第115話 気がつけば3ターン後
文字数 1,078文字
ハッと気がついたとき、すべては終わりかけていた。
僕のまわりで、みんなが倒れている。
アンドーくん死亡!
ぽよちゃん死亡!
僕のHPは一桁だ。
そう。つまり、全滅寸前である。
ええー! いつのまに?
あれ? 人面樹が歌ったあとの記憶がない。
もしかして、寝てた?
寝てたかも?
モニターを見ると、どうやら四ターンめの人面樹の攻撃が終わった直後のようだ。
やられた。さっきのあれ、子守唄だったんだ。人面樹って眠り攻撃をしてくるやつだったのかッ!
ど、どうする? 誰かを生き返らせる?
いや、でも、フェニックスの灰って、HP満タンで蘇らせてくれるんだっけ?
ちょっとカバンのなかをたしかめて説明を読んでみた。
ダメだ。HP半分でって書いてある。
蘇生しても、すぐにやられちゃうかも。
とりあえず僕が自分のHPを回復させるべきか? それだと「もっと元気になれ〜」で回復できるのは最大HPの半分ほど。
うーん。それならいっそ戦闘離脱か?
ちゃんと逃げだせれば、みんなを生き返らせることはできる。
そのとき、僕の脳裏をアナコンダ戦のときの蘭さんの言葉がよぎった。
——このまま毒を消して回復してをくりかえしていても、いつまでたっても攻撃できません。回復はせず、次のターンで攻撃をたたみかけましょう。
やるしかないのか?
僕のクリティカル一撃で、人面樹一体を倒すことは可能だ。
いや、たまりんの「冷たくなれ〜」のダメージがあるはずだから、クリティカルにならなくても、運がよければ倒せるかも?
賭ける……しかない。
僕は自分の運に賭けてみることにした。

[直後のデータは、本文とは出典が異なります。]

-- ==== Sys2Proof/Machine/Phasor.lean ====
section
/-! DEFINITION. The induced voltage and the rotor angle of R155 in fixed point: vectors are scaled by 2⁴⁸, voltages are in nV, and
an angle is found bit by bit down to 1/65,536 microstep.  Only the last rounding is free. -/

namespace Sys2Proof.Machine

/-- One electrical cycle, 1,024 microsteps, in 1/65,536 microstep. -/
def cycle16 : Int := 67108864

/-- The length 1 of a vector. -/
def phasorOne : Nat := 281474976710656

/-- A vector of the two phases. -/
structure Phasor where
  re : Int
  im : Int
deriving DecidableEq, Repr

/-- A vector turned forwards by a unit vector. -/
def Phasor.turn (p u : Phasor) : Phasor :=
  { re := (p.re * u.re - p.im * u.im).fdiv phasorOne, im := (p.re * u.im + p.im * u.re).fdiv phasorOne }

/-- A vector turned backwards by a unit vector. -/
def Phasor.turnBack (p u : Phasor) : Phasor := p.turn { u with im := -u.im }

/-- A multiple of a vector. -/
def Phasor.times (k : Int) (p : Phasor) : Phasor := { re := k * p.re, im := k * p.im }

/-- The difference of two vectors. -/
def Phasor.minus (p q : Phasor) : Phasor := { re := p.re - q.re, im := p.im - q.im }

/-- The unit vector at half the angle of one in the first quadrant. -/
def Phasor.halve (u : Phasor) : Phasor :=
  let c := floorRoot 2 (phasorOne * (phasorOne + u.re.toNat) / 2) 49 0
  { re := c, im := u.im * phasorOne / (2 * c) }

/-- The unit vectors at the successive halves of an angle. -/
def Phasor.halvings : Nat → Phasor → List Phasor
  | 0, _ => []
  | n + 1, u => u.halve :: halvings n u.halve

/-- The unit vectors at a half, a quarter, an eighth … of a turn, `n + 2` of them. -/
def turns (n : Nat) : List Phasor :=
  { re := -(phasorOne : Int), im := 0 } :: { re := 0, im := phasorOne } :: Phasor.halvings n { re := 0, im := phasorOne }

/-- The unit vector at a table address: 2π × address ÷ 1,024. -/
def unitAt (addr : Nat) : Phasor :=
  (turns 8).zipIdx.foldl (fun p w => if addr.testBit (9 - w.2) then p.turn w.1 else p) { re := phasorOne, im := 0 }

/-- The vector lies in the half turn that begins at angle 0. -/
def Phasor.upper (p : Phasor) : Bool := decide (p.im > 0) || (p.im == 0 && decide (p.re > 0))

/-- The angle of a vector, truncated to 1/65,536 microstep. -/
def Phasor.angle (p : Phasor) : Nat :=
  ((turns 24).zipIdx.foldl (fun (s : Phasor × Nat) w =>
    let q := s.1.turnBack w.1
    if q.upper then (q, s.2 + 2 ^ (25 - w.2)) else s) (p, 0)).2

/-- √3. -/
def rootThree : Nat := floorRoot 2 (3 * phasorOne ^ 2) 49 0

/-- The phase voltages u_A and u_B, in nV. -/
def estVoltage (i : Config.EstIn) : Phasor :=
  let a := i.va * i.vlsb * 1000 * phasorOne
  let b := i.vb * i.vlsb * 1000 * phasorOne
  if i.threePhase then { re := (2 * a + b).fdiv 3, im := (b * phasorOne).fdiv rootThree } else { re := a, im := b }

/-- The current vectors of the frame and of the frame before, in µA: the magnitude placed at the commanded electrical angle. -/
def estCurrents (i : Config.EstIn) : Phasor × Phasor :=
  let now := (unitAt i.addr).times (i.im * i.ilsb)
  (now, if i.inductive0 then now else (unitAt i.prevAddr).times (i.prevIm * i.ilsb))

/-- e = u − RPH·i − LPH·(i − i_prev) ÷ 62.5 µs, in nV: 1 mΩ·µA is 1 nV, and 1 µH·µA in 62.5 µs is 16 nV. -/
def estEmf (i : Config.EstIn) : Phasor :=
  let c := estCurrents i
  ((estVoltage i).minus (c.1.times i.rph)).minus ((c.1.minus c.2).times (16 * i.lph))

/-- θr in 1/65,536 microstep: atan2(e_B, e_A) less a quarter turn in the direction of v_{j−4}; the angle is rounded to within a unit,
and that of the zero vector is free. DESIGN CHOICE: notes/assumptions/25.md. -/
def estAngle (i : Config.EstIn) : Nat :=
  let e := estEmf i
  let a : Int := if e = { re := 0, im := 0 } then (Config.zeroAngle i : Int) else e.angle + (Config.angleRounding i).val - 1
  ((a - sgn i.vel * (cycle16 / 4)).emod cycle16).toNat

/-- |e| in µV, rounded to within a unit. DESIGN CHOICE: notes/assumptions/25.md. -/
def estMagnitude (i : Config.EstIn) : Nat :=
  let e := estEmf i
  floorRoot 2 (e.re ^ 2 + e.im ^ 2).toNat 104 0 / (1000 * phasorOne) + b2n (Config.voltageRounding i)

end Sys2Proof.Machine
end

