-- ==== Sys2Proof/Machine/Stream.lean ====
section
/-! DEFINITION. The axis stream ports (chapter 07): frames in both directions, bulk blocks with their credits and queues, link
start, and the losses of a port, of the nodes behind a break, and of a channel. -/

namespace Sys2Proof.Machine

/-! ### Layout and small parts -/

/-- SUBJ of a stream code of a port and node (R355). -/
def strSubj (p node : Nat) : Nat := 0x1000 + 0x100 * p + node

/-- Change a port. -/
def Dev.modPort (d : Dev) (p : Nat) (f : Port → Port) : Dev := d.setPort p (f (d.port p))

/-- The module drives its ports: unpaired, or the active module of a pair (R221). -/
def Dev.drivesPorts (d : Dev) : Bool := d.pair.role == .unpaired || d.pair.role == .active

/-- The slot configuration as the registers and parameters now give it. -/
def Dev.layoutNow (d : Dev) (p : Nat) : PortLayout :=
  { axes := (d.axes'.filter fun n => d.axPort n == p).map fun n =>
      { axis := n, slot := d.axSlot n, node := fld (d.par n 152) 0 7, chan := fld (d.par n 152) 8 3,
        table := fld (d.par n 151) 0 4, brake := bit (d.par n 153) 0 }
    encs := (List.range 8).filterMap fun e => let w := d.reg (Adr.strEnccfg p e); if bit w 0 then some (e, w) else none }

/-- Whether a change of the slot configuration waits for the next link start (R214). -/
def Dev.layoutPending (d : Dev) (p : Nat) : Bool := (d.port p).inForce != d.layoutNow p

/-- The slot configuration that a start leaves in force until the first link start (R214, R403). -/
def Dev.baseLayouts (d : Dev) : Dev :=
  (List.range 4).foldl (fun d p => let l := d.layoutNow p; d.modPort p fun x => { x with layout := some l }) d

/-- The nodes that a link start found. -/
def Port.found' (x : Port) : List (Nat × Node) := x.nodes.filter fun q => q.2.known

/-- Change a node of a port. -/
def Dev.modNode (d : Dev) (p n : Nat) (f : Node → Node) : Dev := d.modPort p fun x => x.setNode n (f (x.node n))

/-- The home sheaf of a node: that of its lowest-numbered configured axis (R207). -/
def Dev.homeSheaf (d : Dev) (p node : Nat) : Option Nat :=
  match ((d.port p).inForce.axes.filter fun a => a.node == node).map (·.axis) with
  | [] => none
  | a :: l => d.axisSheaf (l.foldl Nat.min a)

/-- Set STR_FLAGS bits of a port. -/
def Dev.strFlag (d : Dev) (p : Nat) (bits : Word) : Dev := d.orReg (Adr.strFlags p) bits

/-- Every axis of a port, in force or configured, enters OFF (R126). -/
def Dev.portAxesOff (d : Dev) (p : Nat) : Dev :=
  let l := (d.port p).inForce.axes.map (·.axis)
  let l := l ++ ((d.layoutNow p).axes.map (·.axis)).filter fun n => !l.contains n
  l.foldl (fun s n => s.axisOff n) d

/-! ### Queues (R207–R209) -/

/-- F of R209: bulk and event bytes held on die. -/
def Queue.fill (q : Queue) : Nat := 256 * q.onDie.length + q.events

/-- Bytes in the spill area. -/
def Queue.spilled (q : Queue) : Nat := 256 * q.spill.length

/-- The spill area of 8 MiB holds nothing more (R209, R226). -/
def Queue.areaFull (q : Queue) : Bool := decide (2 ^ 23 ≤ q.spilled)

/-- The spill area takes the blocks of a message; while entries go on die it is empty (R209). DESIGN CHOICE: notes/assumptions/29.md. -/
def Queue.takes (q : Queue) (blocks : Nat) : Bool := !q.spilling || decide (q.spilled + 256 * blocks ≤ 2 ^ 23)

/-- Once F has reached 43,008 new entries go to DRAM; the episode is counted and recorded under the newest block, or under no node where
only event entries are on die (R209). DESIGN CHOICE: notes/assumptions/29.md. -/
def Dev.beginSpill (d : Dev) (q : Nat) : Dev :=
  let x := d.queue q
  let subj := match x.onDie.getLast? with
    | some b => strSubj b.port b.node
    | none => 0xFFFF
  if !x.spilling && 43008 ≤ x.fill then
    (d.setQueue q { x with spilling := true, episodes := satNat 0xFF (x.episodes + 1) }).event 0x1021 subj
  else d

/-- Put a block into a sheaf queue (R209); a spilled one is 256 bytes, four bursts of the DRAM (R420). -/
def Dev.enqueue (d : Dev) (q : Nat) (b : Block) : Dev :=
  let x := d.queue q
  if x.spilling then
    let d := ((d.countEvent 11 q 1).countEvent 8 0 4).setQueue q { x with
      spill := x.spill ++ [b], full := x.full || (q % 2 == 0 && decide (2 ^ 23 ≤ x.spilled + 256)) }
    if 2 ^ 23 ≤ x.spilled + 256 && q % 2 == 0 && !x.fullNoted then
      (d.setQueue q { d.queue q with fullNoted := true }).event 0x1022 (strSubj b.port b.node)
    else d
  else (d.setQueue q { x with onDie := x.onDie ++ [b] }).beginSpill q

/-- The move of spilled blocks back on die, up to 28,672 bytes a frame; with the spill area empty new entries go on die again. -/
def Queue.refill (x : Queue) : Queue :=
  let x := if x.fill ≤ 14336 then { x with onDie := x.onDie ++ x.spill.take 112, spill := x.spill.drop 112 } else x
  let x := { x with spilling := x.spilling && (!x.spill.isEmpty || decide (43008 ≤ x.fill)) }
  if x.full && x.spilled + 2 ^ 20 ≤ 2 ^ 23 then { x with full := false, fullNoted := false } else x

/-- The event entries of a frame in a queue, a free number of bytes of the 57,344 that the queue has for them and its blocks (R208).
DESIGN CHOICE: notes/assumptions/29.md. -/
def Queue.withEvents (x : Queue) (bytes : Nat) : Queue := { x with events := Nat.min bytes (57344 - 256 * x.onDie.length) }

/-- The queues of every sheaf at a boundary: the event entries of the frame, which are free, the moves back on die, and episodes that
begin (R208, R209). DESIGN CHOICE: notes/assumptions/29.md. -/
def Dev.queuesFrame (d : Dev) : Dev :=
  let (d, k) := d.nextFree
  (List.range 32).foldl (fun d q =>
    let x := (d.queue q).withEvents (Config.queueEvents k q)
    let d := (d.setQueue q x.refill).countEvent 8 0 (4 * (x.spill.length - x.refill.spill.length))
    d.beginSpill q) d

/-! ### Submitting blocks (R203, R206, R207) -/

/-- The blocks of a message: up to 248 data bytes each, FRAG marking the first and the last. -/
def fragments (first : Bool) : Nat → List Byte → List (Nat × List Byte)
  | 0, _ => []
  | k + 1, bs =>
    if bs.length ≤ 248 then [(b2n first + 2, bs)] else (b2n first, bs.take 248) :: fragments false k (bs.drop 248)
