-- ==== Sys2Proof/Machine/Pair.lean ====
section
/-! DEFINITION. The redundant pair (chapter 10): roles, the mirror and status frames, take-over and commanded swap. -/

namespace Sys2Proof.Machine

/-- Change the pair unit. -/
def Dev.modPair (d : Dev) (f : PairUnit → PairUnit) : Dev := { d with pair := f d.pair }

/-- A pair code: recorded, shown in PAIR_STATUS.CODE, flagged (R311, R312). -/
def Dev.pairEvent (d : Dev) (code : Nat) (flag : Word) : Dev :=
  ((d.event code 0xFFFF).setRegFld Adr.pairStatus 16 16 code).orReg Adr.pairFlags flag

/-- The enabled ports. -/
def Dev.enabledPorts (d : Dev) : List Nat := (List.range 4).filter fun p => bit (d.reg (Adr.strCtrl p)) 0

/-- Some loop has its read-back fault latched. -/
def Dev.anyRbFault (d : Dev) : Bool := (List.range 4).any fun l => (d.island.loop l).rbFault

/-- An SO output reads on under an off command, as the last upstream frame showed it. -/
def Dev.soStuck (d : Dev) : Bool := d.island.diOk && (d.island.soOn &&& ~~~ d.island.soSent) != 0

/-- The standby is eligible (R305). -/
def Dev.eligible (d : Dev) : Bool :=
  let p := d.pair
  p.role == .standby && d.operating && p.partnerPairId == d.upd.runPairId && p.partnerCheck == d.island.check && d.island.comm
    && d.island.fault == 0 && !d.anyRbFault && p.complete

/-! ### Frames (R301, R304) -/

/-- The codes of the safety states. -/
def SafeState.code : SafeState → Nat
  | .none => 0
  | .clear => 1
  | .stopping => 2
  | .held => 3
  | .torqueOff => 4
  | .fault => 5

/-- The safety state of a code. -/
def SafeState.ofCode : Nat → SafeState
  | 1 => .clear
  | 2 => .stopping
  | 3 => .held
  | 4 => .torqueOff
  | 5 => .fault
  | _ => .none

/-- The MIRROR signals of the image, ascending. -/
def Dev.mirrorSignals (d : Dev) : List Nat :=
  match d.image with
  | some im => ascending im.mirror
  | none => []

/-- The MIRROR entries of this frame: up to 256, cyclically (R302). -/
def Dev.mirrorEntries (d : Dev) : List Nat :=
  let l := d.mirrorSignals
  let k := Nat.min 256 l.length
  (List.range k).map fun i => l.getD ((d.pair.mirrorNext + i) % l.length) 0

/-- The axis block, the slow block and the safety block of the mirror frame. -/
def Dev.mirrorAxisBlock (d : Dev) : List Byte :=
  (List.range 512).flatMap fun n =>
    let m := (d.axis n).motion
    leBytes 4 (m.raw.toNat / 65536) ++ leBytes 2 (m.raw.toNat % 65536) ++ leBytes 2 (d.sigVal (slotSig n 4)).toNat

/-- Slots 41 and 12 of the axes whose turn it is. -/
def Dev.mirrorSlowBlock (d : Dev) (k : Nat) : List Byte :=
  (List.range 32).flatMap fun i => leBytes 4 (d.sigVal (slotSig (32 * k + i) 41)).toNat ++ leBytes 4 (d.sigVal (slotSig (32 * k + i) 12)).toNat

/-- Safety states, pair faults and counts, loop faults, SAF_CHECK. -/
def Dev.mirrorSafetyBlock (d : Dev) : List Byte :=
  let st (n : Nat) : Nat := (d.safe n).st.code
  let x := d.island
  let faults := (List.range 32).foldl (fun s i => s + b2n (x.pair i).fault * 2 ^ i) 0
  let loops := (List.range 4).foldl (fun s l => s + b2n (x.loop l).rbFault * 2 ^ l) 0
  ((List.range 256).map fun k => BitVec.ofNat 8 (st (2 * k) + 16 * st (2 * k + 1))) ++ leBytes 4 faults
    ++ ((List.range 32).flatMap fun i => leBytes 2 (x.pair i).count) ++ leBytes 4 loops ++ leBytes 4 x.check.toNat
    ++ List.replicate 180 0

/-- The mirror frame of the active module. -/
def Dev.mirrorFrame (d : Dev) : List Byte :=
  let k := d.sys.frame.toNat % 16
  let es := d.mirrorEntries
  let entry (n : Nat) : List Byte :=
    let s := d.sig n
    leBytes 4 s.value.toNat ++ leBytes 3 n ++ [s.q]
  let head := [0xA7, BitVec.ofNat 8 (b2n d.pair.releasing + 2 * b2n (d.sys.power == .run))] ++ leBytes 4 d.sys.frame.toNat
    ++ leBytes 2 k ++ leBytes 2 es.length ++ [0, 0] ++ leBytes 4 d.upd.runPairId.toNat
  let body := head ++ d.mirrorAxisBlock ++ d.mirrorSlowBlock k ++ d.mirrorSafetyBlock
    ++ es.flatMap entry ++ List.replicate (8 * (256 - es.length)) 0
    ++ leBytes 4 d.recorder.nextSeq.toNat ++ leBytes 4 d.recorder.lost.toNat ++ List.replicate 24 0
  body ++ leBytes 4 (crc32c body).toNat

/-- The status frame of a module that is not ACTIVE. -/
def Dev.statusFrame (d : Dev) : List Byte :=
  let p := d.pair
  let flags := p.role.code + 8 * b2n d.eligible + 16 * b2n (d.island.fault != 0) + 32 * b2n d.anyRbFault + 64 * b2n d.soStuck
    + 128 * b2n d.island.testDue
  let body := [0xA8] ++ leBytes 1 flags ++ leBytes 4 p.mirrorFrame.toNat ++ leBytes 2 (satNat 0xFFFF p.age)
    ++ leBytes 4 p.actAge.toNat ++ leBytes 4 d.upd.runPairId.toNat ++ leBytes 4 d.island.check.toNat
    ++ leBytes 1 (b2n d.sys.noRoast) ++ List.replicate 39 0
  body ++ leBytes 4 (crc32c body).toNat

/-- The frame a paired module sends at a boundary; each tier-2 entry of a mirror frame is read from DRAM (R420).
DESIGN CHOICE: notes/assumptions/79.md. -/
def Dev.sendPair (d : Dev) : Dev :=
  if d.pair.role == .unpaired || !d.operating then d
  else if d.pair.role == .active then
    let n := d.mirrorSignals.length
    let bytes := d.mirrorFrame
    let d := d.mirrorEntries.foldl (fun d n => d.countStore n) d
    d.modPair fun p => { p with tx := bytes, mirrorNext := if n = 0 then 0 else (p.mirrorNext + Nat.min 256 n) % n }
  else let bytes := d.statusFrame; d.modPair fun p => { p with tx := bytes }

/-- A received pair frame is good: a valid TYPE, its length and its CRC (R294). -/
def pairGood (bytes : List Byte) : Option PairRx :=
  let mirror := leAt bytes 0 1 = 0xA7
  let n := if mirror then 6964 else 64
  if (mirror || leAt bytes 0 1 = 0xA8) && bytes.length = n && wordOfNat (leAt bytes (n - 4) 4) == crc32c (bytes.take (n - 4))
  then some { mirror := mirror, bytes := bytes } else none

/-- PAIR_FRAME_RECEIVED: the last complete, good frame waits for the next boundary. -/
def execPairFrameReceived (bytes : List Byte) (s : State) : Host.Outcome State Fault Refusal :=
  match pairGood bytes with
  | some x => if s.dev.pair.role == .unpaired || !s.dev.operating then .next s
      else .next { s with dev := s.dev.modPair fun p => { p with rx := some x } }
  | none => .next s

/-! ### Latching (R294, R301, R304, R305) -/

/-- One axis of the pair copy from a mirror frame. -/
def mirrorAxis (old : MirrorAxis) (b : List Byte) (k n : Nat) : MirrorAxis :=
  let a := 16 + 8 * n
  let slow := n / 32 = k
  let s := 4112 + 8 * (n % 32)
  { raw := BitVec.ofNat 48 (leAt b a 4 * 65536 + leAt b (a + 4) 2), slot4 := BitVec.ofNat 16 (leAt b (a + 6) 2),
    homeOff := if slow then wordOfNat (leAt b s 4) else old.homeOff,
    cycles := if slow then wordOfNat (leAt b (s + 4) 4) else old.cycles,
    safe := leAt b (4368 + n / 2) 1 / (if n % 2 = 0 then 1 else 16) % 16 }

/-- A mismatch of PAIRID or SAF_CHECK writes 0x8005 once per episode (R305). -/
def Dev.pairMismatch (d : Dev) : Dev :=
  let bad := d.pair.partnerPairId != d.upd.runPairId || d.pair.partnerCheck != d.island.check
  let d' := if bad && !d.pair.mismatched then d.pairEvent 0x8005 0x10 else d
  d'.modPair fun p => { p with mismatched := bad }

/-- A mirror frame says that its sender is ACTIVE: it reports no eligibility, and its PAIR_ACTAGE is 0 (R304, R310, R311). -/
def PairUnit.partnerActive (p : PairUnit) : PairUnit :=
  { p with partnerRole := 2, partnerElig := false, partnerActAge := 0, partnerSeen := true }

/-- A mirror frame updates the pair copy, and each entry the standby's own signal (R302). DEDUCED: notes/assumptions/44.md.
DEDUCED: notes/assumptions/76.md. -/
def Dev.latchMirror (d : Dev) (b : List Byte) : Dev :=
  let p := d.pair
  let k := leAt b 6 1 % 16
  let axes := (List.range 512).foldl (fun m n => smSet {} m n (mirrorAxis (smGet {} m n) b k n)) p.axes
  let used := Nat.min 256 (leAt b 8 2)
  let sigs := (List.range used).foldl (fun m i =>
    let e := 4880 + 8 * i
    let q := BitVec.ofNat 8 (leAt b (e + 7) 1)
    let x : Sig := { value := wordOfNat (leAt b e 4), q := q, tag := 0x13, stamp := BitVec.ofNat 16 d.sys.frame.toNat }
    smPut m (leAt b (e + 4) 3 % 2 ^ 20) x) p.signals
  let d := (List.range used).foldl (fun d i =>
    let e := 4880 + 8 * i
    d.sigMirrored (leAt b (e + 4) 3 % 2 ^ 20) (wordOfNat (leAt b e 4)) (BitVec.ofNat 8 (leAt b (e + 7) 1))) d
  let d := d.modPair fun p =>
    { p.partnerActive with
        handover := leAt b 1 1 % 2 == 1, partnerRun := leAt b 1 1 / 2 % 2 == 1,
        mirrorFrame := wordOfNat (leAt b 2 4), partnerPairId := wordOfNat (leAt b 12 4),
        partnerCheck := wordOfNat (leAt b 4696 4), axes := axes, signals := sigs,
        pairFaults := BitVec.ofNat 32 (leAt b 4624 4),
        pairCounts := (List.range 32).map (fun i => BitVec.ofNat 16 (leAt b (4628 + 2 * i) 2)),
        recSeq := wordOfNat (leAt b 6928 4), recLost := wordOfNat (leAt b 6932 4),
        missed := 0, notTaken := false, goodFrames := satNat 16 (p.goodFrames + 1),
        complete := decide (16 ≤ p.goodFrames + 1) }
  let d := d.pairMismatch
  let e := d.eligible
  d.modPair fun p => { p with eligAtLast := e }

/-- The active module latches a read-back fault on its own loop that uses an output of the standby that reads on under an off command
(R304). -/
def Dev.latchStuck (d : Dev) (l : Nat) : Dev :=
  let d := (d.pairEvent 0x8012 0x80).modPair fun p => { p with stuckLoop := some l }
  let y : Loop := { d.island.loop l with rbFault := true }
  ((d.modIsland fun x => { x with loops := smPut x.loops l y }).event 0x3011 (0x100 + l)).orReg Adr.safFlags 4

前に一回、それで失敗してるけど、今度こそ——
「とぉーッ!」
気合いだけは充分。
が……。
あ、ありゃ?
スカッって……スカッって。
クリティカルとか通常攻撃とかの問題じゃなかった。
攻撃よけられたー!
ああ、もう終わった。次のターンで僕、
猛ぅ。なんでいなくなったんだよぉ。
兄ちゃんがいてくれれば、こんなことには……。
ばあちゃんの御守り、睡眠の状態異常は無効じゃないからね。
僕が拾った小銭の行方を思って涙をこぼし(そうになっ)ていたときだ。
何かが足元でゆらりとした。
あっ、たまりんだ。
たまりんは死んでなかったのか。
すうっと、ぽよちゃんの体に入っていく。
憑依だ。
たまりんの憑依発動だ。
憑依の次は?
たまりんがぽよちゃんに憑依した。
ぽよちゃんが蘇った。
ぽよちゃんの攻撃!
人面樹に105のダメージを与えた。
人面樹Cを倒した。
戦闘に勝利した!
よ、よかった。
ギリで勝てた……。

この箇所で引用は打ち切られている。